Ella y su hermana decidieron no informar a su madre ni del diagnóstico de cáncer ni de la muerte de su padre. La mujer se encontraba en la fase terminal del Parkinson y, si bien aún reconocía a su hija, apenas respondía con monosílabos y recaía en una mirada vacía.

De regreso en Los Ángeles, la actriz esperó los resultados con gran ansiedad. Describió para The New Yorker que consumía ansiolíticos durante el día, pero su presión arterial estaba tan elevada que el medicamento apenas surtía efecto.

Finalmente, a las 4:42 de la tarde, su médica le envió un mensaje de texto: “¡Todas características de poodle!”. Esto significaba que su cáncer era tratable.

El alivio, sin embargo, duró poco: una resonancia magnética posterior reveló una segunda masa en el mismo seno.

Amanda Peet - Muy parecido al amor
El tratamiento de la estrella de cine consistió en una tumorectomía y radioterapia, evitando procedimientos más invasivos como la quimioterapia y la mastectomía (Buena Vista Pictures)

Ese hallazgo obligó a Amanda Peet a someterse a una biopsia guiada por resonancia magnética, procedimiento que retrató con crudeza como una experiencia físicamente intensa y emocionalmente agotadora.

Al concluir, su médica le indicó que había un 50% de probabilidades de que hubiera más cáncer. Dos días después llegó la confirmación esperada: la segunda masa era benigna.

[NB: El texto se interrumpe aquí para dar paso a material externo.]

-- ==== Sys2Proof/Laws/FramesPort.lean ====
section
/-! SUPPORT. What the operations leave alone: requests, two-wire, field I/O, balancing, loops and banks. -/
namespace Sys2Proof.Machine
open Sys2Proof
set_option linter.unusedTactic false
set_option linter.unreachableTactic false

set_option maxRecDepth 4000
set_option linter.unusedSimpArgs false

/-! ### Requests -/
@[simp] theorem serveIdentity_quiet (p : Port) (tag : Half) (pl : List Byte) (s : State) : (serveIdentity p tag pl s).quiet = s.quiet := by simp [serveIdentity]
@[simp] theorem serveStatus_quiet (p : Port) (tag : Half) (pl : List Byte) (s : State) : (serveStatus p tag pl s).quiet = s.quiet := by simp [serveStatus]
@[simp] theorem serveEcho_quiet (p : Port) (tag : Half) (pl : List Byte) (s : State) : (serveEcho p tag pl s).quiet = s.quiet := by simp [serveEcho]
@[simp] theorem acceptMode_quiet (t : Mode) (by' : Requester) (s : State) : (acceptMode t by' s).quiet = s.quiet := by simp [acceptMode]
@[simp] theorem serveRequestMode_quiet (p : Port) (tag : Half) (pl : List Byte) (s : State) : (serveRequestMode p tag pl s).quiet = s.quiet := by
  unfold serveRequestMode
  repeat' first | (simp +zetaDelta; done) | extract_lets | split
@[simp] theorem serveConnect_quiet (p : Port) (tag : Half) (pl : List Byte) (s : State) : (serveConnect p tag pl s).quiet = s.quiet := by
  unfold serveConnect
  refine serve_quiet _ _ _ _ _ (fun s => ?_) _
  split
  · simp
  · split
    · simp
    · split <;> simp
@[simp] theorem disconnect_quiet (m : Nat) (by' : Requester) (s : State) : (disconnect m by' s).1.quiet = s.quiet := by
  unfold disconnect
  repeat' first | (simp +zetaDelta; done) | extract_lets | split
@[simp] theorem serveDisconnect_quiet (p : Port) (tag : Half) (pl : List Byte) (s : State) : (serveDisconnect p tag pl s).quiet = s.quiet := by
  unfold serveDisconnect
  refine serve_quiet _ _ _ _ _ (fun s => ?_) _
  dsimp only
  repeat' first | (simp +zetaDelta; done) | extract_lets | split
@[simp] theorem serveLockArm_quiet (p : Port) (tag : Half) (pl : List Byte) (s : State) : (serveLockArm p tag pl s).quiet = s.quiet := by
  unfold serveLockArm
  refine serve_quiet _ _ _ _ _ (fun s => ?_) _
  dsimp only
  repeat' first | (simp +zetaDelta; done) | extract_lets | split
@[simp] theorem serveResetModule_quiet (p : Port) (tag : Half) (pl : List Byte) (s : State) : (serveResetModule p tag pl s).quiet = s.quiet := by
  unfold serveResetModule
  refine serve_quiet _ _ _ _ _ (fun s => ?_) _
  dsimp only
  repeat' first | (simp +zetaDelta; done) | extract_lets | split
theorem execModuleResetAfterReply_pending (s : State) {t : State} : execModuleResetAfterReply s = .next t → t.quiet.pending = s.quiet.pending := by
  intro h
  unfold execModuleResetAfterReply at h
  injection h with h
  subst h
  repeat' first | (simp +zetaDelta [pending_quiet, mem_quiet, applied_quiet, cycles_quiet, thermal_quiet]; done) | extract_lets | split
theorem execModuleResetAfterReply_applied (s : State) {t : State} : execModuleResetAfterReply s = .next t → t.quiet.applied = s.quiet.applied := by
  intro h
  unfold execModuleResetAfterReply at h
  injection h with h
  subst h
  repeat' first | (simp +zetaDelta [pending_quiet, mem_quiet, applied_quiet, cycles_quiet, thermal_quiet]; done) | extract_lets | split
theorem execModuleResetAfterReply_powerCycles (s : State) {t : State} : execModuleResetAfterReply s = .next t → t.quiet.powerCycles = s.quiet.powerCycles := by
  intro h
  unfold execModuleResetAfterReply at h
  injection h with h
  subst h
  repeat' first | (simp +zetaDelta [pending_quiet, mem_quiet, applied_quiet, cycles_quiet, thermal_quiet]; done) | extract_lets | split
theorem execModuleResetAfterReply_thermal (s : State) {t : State} : execModuleResetAfterReply s = .next t → t.quiet.thermal = s.quiet.thermal := by
  intro h
  unfold execModuleResetAfterReply at h
  injection h with h
  subst h
  repeat' first | (simp +zetaDelta [pending_quiet, mem_quiet, applied_quiet, cycles_quiet, thermal_quiet]; done) | extract_lets | split
theorem execModuleResetAfterReply_wf (s : State) {t : State} : execModuleResetAfterReply s = .next t → Memory.wf s.quiet.mem = true → Memory.wf t.quiet.mem = true := by
  intro h hw
  unfold execModuleResetAfterReply at h
  injection h with h
  subst h
  repeat' first | (simp +zetaDelta [pending_quiet, mem_quiet, applied_quiet, cycles_quiet, thermal_quiet, *]; done) | extract_lets | split
@[simp] theorem serveReadPoints_quiet (p : Port) (tag : Half) (pl : List Byte) (s : State) : (serveReadPoints p tag pl s).quiet = s.quiet := by
  unfold serveReadPoints
  repeat' first | (simp +zetaDelta; done) | extract_lets | split
@[simp] theorem serveSubscribe_quiet (p : Port) (tag : Half) (pl : List Byte) (s : State) : (serveSubscribe p tag pl s).quiet = s.quiet := by
  unfold serveSubscribe
  repeat' first | (simp +zetaDelta; done) | extract_lets | split
@[simp] theorem markSubs_quiet (p : Port) (f : Subscription → Bool) (s : State) : (markSubs p f s).quiet = s.quiet := by simp [markSubs]
theorem execPointData_quiet (port : Port) (num : Nat) (s : State) {t : State} : execPointData port num s = .next t → t.quiet = s.quiet := by
  intro h
  unfold execPointData at h
  injection h with h
  subst h
  repeat' first | (simp +zetaDelta; done) | refine (foldl_quiet (fun _ _ => ?_) _ _).trans ?_ | refine (foldl_quiet_fst (fun _ _ => ?_) _ _).trans ?_ | refine (foldl_quiet_snd (fun _ _ => ?_) _ _).trans ?_ | extract_lets | split | simp +zetaDelta
@[simp] theorem postDue_quiet (p : Port) (s : State) : (postDue p s).quiet = s.quiet := by simp [postDue]
@[simp] theorem serveReadSnapshot_quiet (p : Port) (tag : Half) (pl : List Byte) (s : State) : (serveReadSnapshot p tag pl s).quiet = s.quiet := by
  unfold serveReadSnapshot
  refine serve_quiet _ _ _ _ _ (fun s => ?_) _
  dsimp only
  repeat' first | (simp +zetaDelta; done) | extract_lets | split
theorem execGetIdentity_quiet (port : Port) (tag : Half) (payload : List Byte) (s : State) {t : State} : execGetIdentity port tag payload s = .next t → t.quiet = s.quiet := by
  intro h
  simp only [execGetIdentity, Host.Outcome.next.injEq] at h
  subst h
  simp; done
theorem execGetStatus_quiet (port : Port) (tag : Half) (payload : List Byte) (s : State) {t : State} : execGetStatus port tag payload s = .next t → t.quiet = s.quiet := by
  intro h
  simp only [execGetStatus, Host.Outcome.next.injEq] at h
  subst h
  simp; done
theorem execEcho_quiet (port : Port) (tag : Half) (payload : List Byte) (s : State) {t : State} : execEcho port tag payload s = .next t → t.quiet = s.quiet := by
  intro h
  simp only [execEcho, Host.Outcome.next.injEq] at h
  subst h
  simp; done
theorem execRequestMode_quiet (port : Port) (tag : Half) (payload : List Byte) (s : State) {t : State} : execRequestMode port tag payload s = .next t → t.quiet = s.quiet := by
  intro h
  simp only [execRequestMode, Host.Outcome.next.injEq] at h
  subst h
  simp; done
theorem execConnectStrands_quiet (port : Port) (tag : Half) (payload : List Byte) (s : State) {t : State} : execConnectStrands port tag payload s = .next t → t.quiet = s.quiet := by
  intro h
  simp only [execConnectStrands, Host.Outcome.next.injEq] at h
  subst h
  simp; done
theorem execDisconnectStrands_quiet (port : Port) (tag : Half) (payload : List Byte) (s : State) {t : State} : execDisconnectStrands port tag payload s = .next t → t.quiet = s.quiet := by
  intro h
  simp only [execDisconnectStrands, Host.Outcome.next.injEq] at h
  subst h
  simp; done
theorem execLockoutResetArm_quiet (port : Port) (tag : Half) (payload : List Byte) (s : State) {t : State} : execLockoutResetArm port tag payload s = .next t → t.quiet = s.quiet := by
  intro h
  simp only [execLockoutResetArm, Host.Outcome.next.injEq] at h
  subst h
  simp; done
theorem execResetModule_quiet (port : Port) (tag : Half) (payload : List Byte) (s : State) {t : State} : execResetModule port tag payload s = .next t → t.quiet = s.quiet := by
  intro h
  simp only [execResetModule, Host.Outcome.next.injEq] at h
  subst h
  simp; done
theorem execReadPoints_quiet (port : Port) (tag : Half) (payload : List Byte) (s : State) {t : State} : execReadPoints port tag payload s = .next t → t.quiet = s.quiet := by
  intro h
  simp only [execReadPoints, Host.Outcome.next.injEq] at h
  subst h
  simp; done
theorem execSubscribePoints_quiet (port : Port) (tag : Half) (payload : List Byte) (s : State) {t : State} : execSubscribePoints port tag payload s = .next t → t.quiet = s.quiet := by
  intro h
  simp only [execSubscribePoints, Host.Outcome.next.injEq] at h
  subst h
  simp; done
theorem execReadSnapshot_quiet (port : Port) (tag : Half) (payload : List Byte) (s : State) {t : State} : execReadSnapshot port tag payload s = .next t → t.quiet = s.quiet := by
  intro h
  simp only [execReadSnapshot, Host.Outcome.next.injEq] at h
  subst h
  simp; done

/-! ### TwoWire -/
@[simp] theorem modTw_quiet (f : TwTarget → TwTarget) (s : State) : (modTw f s).quiet = s.quiet := by simp [modTw]
@[simp] theorem raiseTw_quiet (e : TwError) (addr : Nat) (s : State) : (raiseTw e addr s).quiet = s.quiet := by simp [raiseTw]
@[simp] theorem twEcho_quiet (st arg : Nat) (s : State) : (twEcho st arg s).quiet = s.quiet := by simp [twEcho]
@[simp] theorem twNibble_quiet (st : Nat) (s : State) : (twNibble st s).quiet = s.quiet := by simp [twNibble]
@[simp] theorem runWord_quiet (code arg : Nat) (s : State) : (runWord code arg s).quiet = s.quiet := by
  unfold runWord
  repeat' first | (simp +zetaDelta; done) | extract_lets | split
@[simp] theorem twPost_quiet (code arg : Nat) (s : State) : (twPost code arg s).quiet = s.quiet := by
  unfold twPost
  repeat' first | (simp +zetaDelta; done) | refine (foldl_quiet (fun _ _ => ?_) _ _).trans ?_ | refine (foldl_quiet_fst (fun _ _ => ?_) _ _).trans ?_ | refine (foldl_quiet_snd (fun _ _ => ?_) _ _).trans ?_ | extract_lets | split | simp +zetaDelta
theorem execTwStatusRead_quiet (s : State) {t : State} : execTwStatusRead s = .next t → t.quiet = s.quiet := by
  intro h
  simp only [execTwStatusRead, Host.Outcome.next.injEq] at h
  subst h
  simp; done
theorem execTwReplyRead_quiet (s : State) {t : State} : execTwReplyRead s = .next t → t.quiet = s.quiet := by
  intro h
  simp only [execTwReplyRead, Host.Outcome.next.injEq] at h
  subst h
  simp; done
theorem execTwStretchExpired_quiet (s : State) {t : State} : execTwStretchExpired s = .next t → t.quiet = s.quiet := by
  intro h
  simp only [execTwStretchExpired, Host.Outcome.next.injEq] at h
  subst h
  simp; done
theorem execTwProtocol_quiet (s : State) {t : State} : execTwProtocol s = .next t → t.quiet = s.quiet := by
  intro h
  simp only [execTwProtocol, Host.Outcome.next.injEq] at h
  subst h
  simp; done
theorem execTwSclTimeout_quiet (s : State) {t : State} : execTwSclTimeout s = .next t → t.quiet = s.quiet := by
  intro h
  simp only [execTwSclTimeout, Host.Outcome.next.injEq] at h
  subst h
  simp; done
theorem execTwWriteDiscarded_quiet (_bytes : List Byte) (s : State) {t : State} : execTwWriteDiscarded _bytes s = .next t → t.quiet = s.quiet := by
  intro h
  simp only [execTwWriteDiscarded, Host.Outcome.next.injEq] at h
  subst h
  simp; done
theorem execVioLost_quiet (s : State) {t : State} : execVioLost s = .next t → t.quiet = s.quiet := by
  intro h
  simp only [execVioLost, Host.Outcome.next.injEq] at h
  subst h
  simp; done
theorem execVioRestored_quiet (s : State) {t : State} : execVioRestored s = .next t → t.quiet = s.quiet := by
  intro h
  simp only [execVioRestored, Host.Outcome.next.injEq] at h
  subst h
  simp; done
@[simp] theorem modTwc_quiet (f : TwController → TwController) (s : State) : (modTwc f s).quiet = s.quiet := by simp [modTwc]
theorem execTwSlotDue_quiet (slot : Nat) (s : State) {t : State} : execTwSlotDue slot s = .next t → t.quiet = s.quiet := by
  intro h
  unfold execTwSlotDue at h
  injection h with h
  subst h
  repeat' first | (simp +zetaDelta; done) | refine (foldl_quiet (fun _ _ => ?_) _ _).trans ?_ | refine (foldl_quiet_fst (fun _ _ => ?_) _ _).trans ?_ | refine (foldl_quiet_snd (fun _ _ => ?_) _ _).trans ?_ | extract_lets | split | simp +zetaDelta
@[simp] theorem endTransaction_quiet (j : Nat) (value : Option Int) (ok : Bool) (s : State) : (endTransaction j value ok s).quiet = s.quiet := by simp [endTransaction]
@[simp] theorem failTransaction_quiet (s : State) : (failTransaction s).quiet = s.quiet := by
  unfold failTransaction
  repeat' first | (simp +zetaDelta; done) | extract_lets | split
theorem execTwTransactionDone_quiet (ok : Bool) (data : List Byte) (s : State) {t : State} : execTwTransactionDone ok data s = .next t → t.quiet = s.quiet := by
  intro h
  unfold execTwTransactionDone at h
  injection h with h
  subst h
  repeat' first | (simp +zetaDelta; done) | extract_lets | split
theorem execArbLost_quiet (byteIndex bitIndex : Nat) (s : State) {t : State} : execArbLost byteIndex bitIndex s = .next t → t.quiet = s.quiet := by
  intro h
  unfold execArbLost at h
  injection h with h
  subst h
  repeat' first | (simp +zetaDelta; done) | extract_lets | split
theorem execTwCtrlTimeout_quiet (s : State) {t : State} : execTwCtrlTimeout s = .next t → t.quiet = s.quiet := by
  intro h
  simp only [execTwCtrlTimeout, Host.Outcome.next.injEq] at h
  subst h
  simp; done
theorem execTwBusStuck_quiet (recovered : Bool) (s : State) {t : State} : execTwBusStuck recovered s = .next t → t.quiet = s.quiet := by
  intro h
  simp only [execTwBusStuck, Host.Outcome.next.injEq] at h
  subst h
  simp; done
theorem execTwBusFree_quiet (s : State) {t : State} : execTwBusFree s = .next t → t.quiet = s.quiet := by
  intro h
  simp only [execTwBusFree, Host.Outcome.next.injEq] at h
  subst h
  simp; done

/-! ### Ram -/
@[simp] theorem freeBytes_quiet (n : Nat) (s : State) : (freeBytes n s).2.quiet = s.quiet := by simp [freeBytes]
@[simp] theorem readBank_quiet (bank offset n : Nat) (s : State) : (readBank bank offset n s).2.quiet = s.quiet := by simp [readBank]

El tratamiento quedaría limitado a una tumorectomía y radioterapia, descartándose la quimioterapia y la mastectomía.

“La radiación no fue tan mala comparada con la biopsia, hasta el tramo final, cuando mi pezón quedó carbonizado y con ampollas, como un malvavisco demasiado tostado”, contó.

En enero, dos semanas después de recibir su primer resultado limpio, una enfermera de cuidados paliativos advirtió a Peet que su madre moriría en cuestión de días. La actriz estuvo a su lado en sus últimos momentos.

“No estaba segura de si mi mamá sabía que me estaba mirando a mí o si yo era solo una constelación de formas interesantes y sin cuerpo”, agregó en The New Yorker.

La experiencia de Amanda Peet con la radioterapia dejó secuelas físicas notables, como quemaduras severas en el pezón, según relató en su testimonio (REUTERS/Daniel Cole)
La experiencia de Amanda Peet con la radioterapia dejó secuelas físicas notables, como quemaduras severas en el pezón, según relató en su testimonio (REUTERS/Daniel Cole)

Finalmente, le dedicó una de sus expresiones habituales de saludo y, al comprender que su madre se comunicaba sin palabras, optó por el silencio. “El tiempo se acababa y, además, ya le había contado todo”, concluyó.